Japanese manga series

Dealing with Mikadono Sisters Is a Breeze (帝乃三姉妹は案外、チョロい。, Mikadono Sanshimai wa Angai, Choroi) is a Japanese manga series written and illustrated by Aya Hirakawa. It has been serialized in Shogakukan's shōnen manga magazine Weekly Shōnen Sunday since December 2021. It follows a young high schooler invited to stay with his mother's friend, only to find out that he is living with three prodigy sisters.

An anime television series adaptation produced by P.A. Works aired from July to September 2025.

==Plot==
Yuu Ayase is a high school student who struggles to live up to the legacy of his late mother, an actress. Some time after his mother's death, Yuu is taken in by the wealthy Mikadono family and starts living with three talented sisters: the rookie actress Kazuki, the rising martial artist Niko, and the shogi prodigy Miwa. The three sisters are known in Yuu's new school as the "Three Royals". As the four spend time together as a family, the sisters warm up to Yuu and develop romantic feelings for him.

==Characters==
- Yuu Ayase (綾世 優, Ayase Yū)

A second-year high school student at Saika Academy. He grew up in a single-parent household and never knew his father. After the death of his mother, the famous actress Subaru Ayase, he was taken under the care of her close friends, the Mikadono family. Unlike his mother, he is talentless, unskilled, and ordinary, with the only thing inherited from her being his good looks. However, he is very mentally strong against those who expect more of him because of his family background. He is good at housework, mainly cleaning and cooking. In terms of love, he is very prudish and does not understand it.
- Kazuki Mikadono (帝乃 一輝, Mikadono Kazuki)

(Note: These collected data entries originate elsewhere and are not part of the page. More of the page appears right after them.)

-- ==== Sys2Proof/Laws/MemOkStorageCmds.lean ====
section
/-! SUPPORT. Every operation of Machine/StorageCmds.lean keeps memory in its canonical form. -/

namespace Sys2Proof.Machine

open Sys2Proof

theorem hNsCreate_memOk : ∀ x0 x1, memOk x1 → Res.Ok (hNsCreate x0 x1) := by
  intros; unfold hNsCreate; repeat' (first | with_reducible assumption | extract_lets | with_reducible apply checked_memOk | with_reducible apply roomThen_memOk | with_reducible apply Res_rej_memOk | with_reducible apply Res_ok_memOk | with_reducible apply setNs_memOk | split)

theorem hNsDelete_memOk : ∀ x0 x1, memOk x1 → Res.Ok (hNsDelete x0 x1) := by
  intros; unfold hNsDelete; repeat' (first | with_reducible assumption | with_reducible apply dropOps_memOk | intro _ | extract_lets | with_reducible apply Res.ok_reply | with_reducible apply Res.ok_later | with_reducible apply Res_rej_memOk | with_reducible apply State_setSto_memOk | with_reducible apply clearKey_memOk | with_reducible apply Res_ok_memOk | with_reducible apply stoSettle_memOk | split | dsimp +zetaDelta only | (refine Res.get_reply (by assumption) ?_) | (refine Res.get_later (by assumption) ?_))

theorem hNsAttach_memOk : ∀ x0 x1, memOk x1 → Res.Ok (hNsAttach x0 x1) := by
  intros; unfold hNsAttach; repeat' (first | with_reducible assumption | extract_lets | with_reducible apply Res_rej_memOk | with_reducible apply checked_memOk | with_reducible apply Res_ok_memOk | with_reducible apply nsChanged_memOk | with_reducible apply setNs_memOk | split)

theorem hNsDetach_memOk : ∀ x0 x1, memOk x1 → Res.Ok (hNsDetach x0 x1) := by
  intros; unfold hNsDetach; repeat' (first | with_reducible assumption | extract_lets | with_reducible apply Res.ok_later | with_reducible apply Res_rej_memOk | with_reducible apply checked_memOk | with_reducible apply addWait_memOk | with_reducible apply Res_ok_memOk | with_reducible apply nsChanged_memOk | with_reducible apply setNs_memOk | split)

theorem hNsQuery_memOk : ∀ x0 x1, memOk x1 → Res.Ok (hNsQuery x0 x1) := by
  intros; unfold hNsQuery; repeat' (first | with_reducible assumption | with_reducible apply Res_rej_memOk | with_reducible apply Res_ok_memOk | split)

theorem hSsdList_memOk : ∀ x0 x1, memOk x1 → Res.Ok (hSsdList x0 x1) := by
  intros; unfold hSsdList; repeat' (first | with_reducible assumption | with_reducible apply Res_ok_memOk)

theorem beginResync_memOk : ∀ x0 x1 x2, memOk x2 → memOk (beginResync x0 x1 x2) := by
  intros; unfold beginResync; repeat' (first | with_reducible assumption | intro _ | extract_lets | with_reducible apply State_setSto_memOk | with_reducible apply updLeg_memOk | split | dsimp +zetaDelta only)

theorem hNsMirrorSet_memOk : ∀ x0 x1, memOk x1 → Res.Ok (hNsMirrorSet x0 x1) := by
  intros; unfold hNsMirrorSet; repeat' (first | with_reducible assumption | with_reducible apply Res_rej_memOk | with_reducible apply Res_ok_memOk | with_reducible apply stoSettle_memOk | with_reducible apply checked_memOk | with_reducible apply setNs_memOk | with_reducible apply State_setSto_memOk | with_reducible apply beginResync_memOk | split | dsimp +zetaDelta only)

theorem markSsd_memOk : ∀ x0 x1, memOk x1 → memOk (markSsd x0 x1) := by
  intros; unfold markSsd; repeat' (first | with_reducible assumption | intro _ | with_reducible apply State_setSto_memOk | split)

theorem journalDown_memOk : ∀ x0 x1 x2, memOk x2 → memOk (journalDown x0 x1 x2) := by
  intros; unfold journalDown; repeat' (first | with_reducible assumption | intro _ | with_reducible apply endOp_memOk | with_reducible apply updNs_memOk | with_reducible apply logStorage_memOk | with_reducible apply memOk_foldl | split | dsimp +zetaDelta only)

theorem journalBack_memOk : ∀ x0 x1 x2, memOk x2 → memOk (journalBack x0 x1 x2) := by
  intros; unfold journalBack; repeat' (first | with_reducible assumption | intro _ | with_reducible apply updNs_memOk | with_reducible apply logStorage_memOk | split)

theorem failSsd_memOk : ∀ x0 x1, memOk x1 → memOk (failSsd x0 x1) := by
  intros; unfold failSsd; repeat' (first | with_reducible assumption | intro _ | with_reducible apply failLegsOf_memOk | with_reducible apply markSsd_memOk | with_reducible apply journalDown_memOk | with_reducible apply memOk_foldl | dsimp +zetaDelta only)

theorem replayHeld_memOk : ∀ x0 x1, memOk x1 → memOk (replayHeld x0 x1) := by
  intros; unfold replayHeld; repeat' (first | with_reducible assumption | intro _ | extract_lets | with_reducible apply rawLegs_memOk | with_reducible apply setCell_memOk | with_reducible apply updNs_memOk | with_reducible apply memOk_foldl | with_reducible apply memOk_foldl_fst | with_reducible apply memOk_foldl_snd | split | dsimp +zetaDelta only)

theorem legBack_memOk : ∀ x0 x1 x2, memOk x2 → memOk (legBack x0 x1 x2) := by
  intros; unfold legBack; repeat' (first | with_reducible assumption | extract_lets | with_reducible apply replayHeld_memOk | intro _ | with_reducible apply logStorage_memOk | with_reducible apply beginResync_memOk | with_reducible apply updLeg_memOk | split | dsimp +zetaDelta only)

theorem returnSsd_memOk : ∀ x0 x1, memOk x1 → memOk (returnSsd x0 x1) := by
  intros; unfold returnSsd; repeat' (first | with_reducible assumption | intro _ | with_reducible apply State_setSto_memOk | with_reducible apply journalBack_memOk | with_reducible apply legBack_memOk | with_reducible apply memOk_foldl | dsimp +zetaDelta only)

theorem execLegFailed_memOk : ∀ x0 x1 x2 x3, memOk x3 → OutOk (execLegFailed x0 x1 x2 x3) := by
  intros; unfold execLegFailed; repeat' (first | with_reducible assumption | with_reducible apply OutOk.mk | with_reducible apply thawed_memOk | with_reducible apply stoSettle_memOk | with_reducible apply legDown_memOk | with_reducible apply failSsd_memOk | split)

theorem execLegReturn_memOk : ∀ x0 x1 x2 x3, memOk x3 → OutOk (execLegReturn x0 x1 x2 x3) := by
  intros; unfold execLegReturn; repeat' (first | with_reducible assumption | with_reducible apply OutOk.mk | with_reducible apply thawed_memOk | with_reducible apply stoSettle_memOk | with_reducible apply returnSsd_memOk | with_reducible apply legBack_memOk | split)

theorem execResyncPiece_memOk : ∀ x0 x1 x2, memOk x2 → OutOk (execResyncPiece x0 x1 x2) := by
  intros; unfold execResyncPiece; repeat' (first | with_reducible assumption | intro _ | extract_lets | with_reducible apply OutOk.mk | with_reducible apply thawed_memOk | with_reducible apply stoSettle_memOk | with_reducible apply arrive_memOk | split | dsimp +zetaDelta only)

theorem execJournalSsdFailed_memOk : ∀ x0 x1, memOk x1 → OutOk (execJournalSsdFailed x0 x1) := by
  intros; unfold execJournalSsdFailed; repeat' (first | with_reducible assumption | with_reducible apply OutOk.mk | with_reducible apply thawed_memOk | with_reducible apply stoSettle_memOk | with_reducible apply failSsd_memOk)

theorem execJournalSsdReturn_memOk : ∀ x0 x1, memOk x1 → OutOk (execJournalSsdReturn x0 x1) := by
  intros; unfold execJournalSsdReturn; repeat' (first | with_reducible assumption | with_reducible apply OutOk.mk | with_reducible apply thawed_memOk | with_reducible apply stoSettle_memOk | with_reducible apply returnSsd_memOk)

theorem replayNs_memOk : ∀ x0 x1, memOk x1 → memOk (replayNs x0 x1) := by
  intros; unfold replayNs; repeat' (first | with_reducible assumption | extract_lets | with_reducible apply replayHeld_memOk | intro _ | with_reducible apply State_setDraw_memOk | with_reducible apply writeLegs_memOk | with_reducible apply setCell_memOk | with_reducible apply updNs_memOk | with_reducible apply memOk_foldl | split | dsimp +zetaDelta only)

theorem settleMirror_memOk : ∀ x0 x1, memOk x1 → memOk (settleMirror x0 x1) := by
  intros; unfold settleMirror; repeat' (first | with_reducible assumption | intro _ | with_reducible apply atomic_memOk | with_reducible apply memOk_foldl | with_reducible apply memOk_foldl_fst | with_reducible apply memOk_foldl_snd | extract_lets | with_reducible apply setNs_memOk | split | dsimp +zetaDelta only)

theorem storageStart_memOk : ∀ x0, memOk x0 → memOk (storageStart x0) := by
  intros; unfold storageStart; repeat' (first | with_reducible assumption | intro _ | with_reducible apply setCell_memOk | with_reducible apply State_setSto_memOk | with_reducible apply settleMirror_memOk | with_reducible apply replayNs_memOk | with_reducible apply memOk_foldl)

end Sys2Proof.Machine
end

The boyish-looking oldest daughter of the Mikadono family. She attends Saika Academy with her other two sisters, with each sister excelling in their respective department. She is an up-and-coming actress prodigy who is a performing arts student and the star of a popular musical ensemble. She is gifted in her art with an overwhelmingly flamboyant personality and an enormous amount of pride.
- Niko Mikadono (帝乃 二琥, Mikadono Niko)

The middle daughter of the family, who is the top of the academy's athletic department and also the captain of karate club. She has won multiple championships in various karate competitions. She composes herself strictly and is serious about herself. She is interested in cute clothes and accessories, but avoids them because she thinks they do not suit her. However, Yuu helps her accept this part of herself and she slowly begins to embrace it.
- Miwa Mikadono (帝乃 三和, Mikadono Miwa)

The youngest daughter, who is the top of the academy's academics department. She is a talented professional player who has won numerous shogi, Go, and chess tournaments, as well as an international math contest. She is a genius in literature who excels in all aspects of her studies and boasts an IQ of over 180. She is also a bit mean-spirited.
- Mikadono's father (帝乃父, Mikadono chichi)

The father of the Mikadono sisters. He is a man of extreme discipline, fiercely convinced that talent is paramount and mediocrity has no worth. Though he took Yuu in for Subaru's sake, it was never out of kindness—rather, he hoped Yuu would grow to match the brilliance of his mother.
- Subaru Ayase (綾世昴, Ayase Subaru)

Yuu's late mother, who entrusted him to the care of the Mikadono family before her death, hoping he would find happiness and a loving home with them. She was a renowned actress.
- Sakura Yaotome (矢乙女桜, Yaotome Sakura)

A shogi player and first-year high school girl. She is a self-professed rival of Miwa, who later becomes good friends with her and Yuu. Rather than a genius, she is considered an ordinary, clumsy girl, but hardworking. She is rather similar to Yuu, something that the sisters note.

==Media==
===Manga===
Written and illustrated by Aya Hirakawa, Dealing with Mikadono Sisters Is a Breeze started in Shogakukan's shōnen manga magazine Weekly Shōnen Sunday on December 22, 2021. Shogakukan has collected its chapters into individual tankōbon volumes. The first volume was released on March 17, 2022. As of September 16, 2026, 20 volumes have been released.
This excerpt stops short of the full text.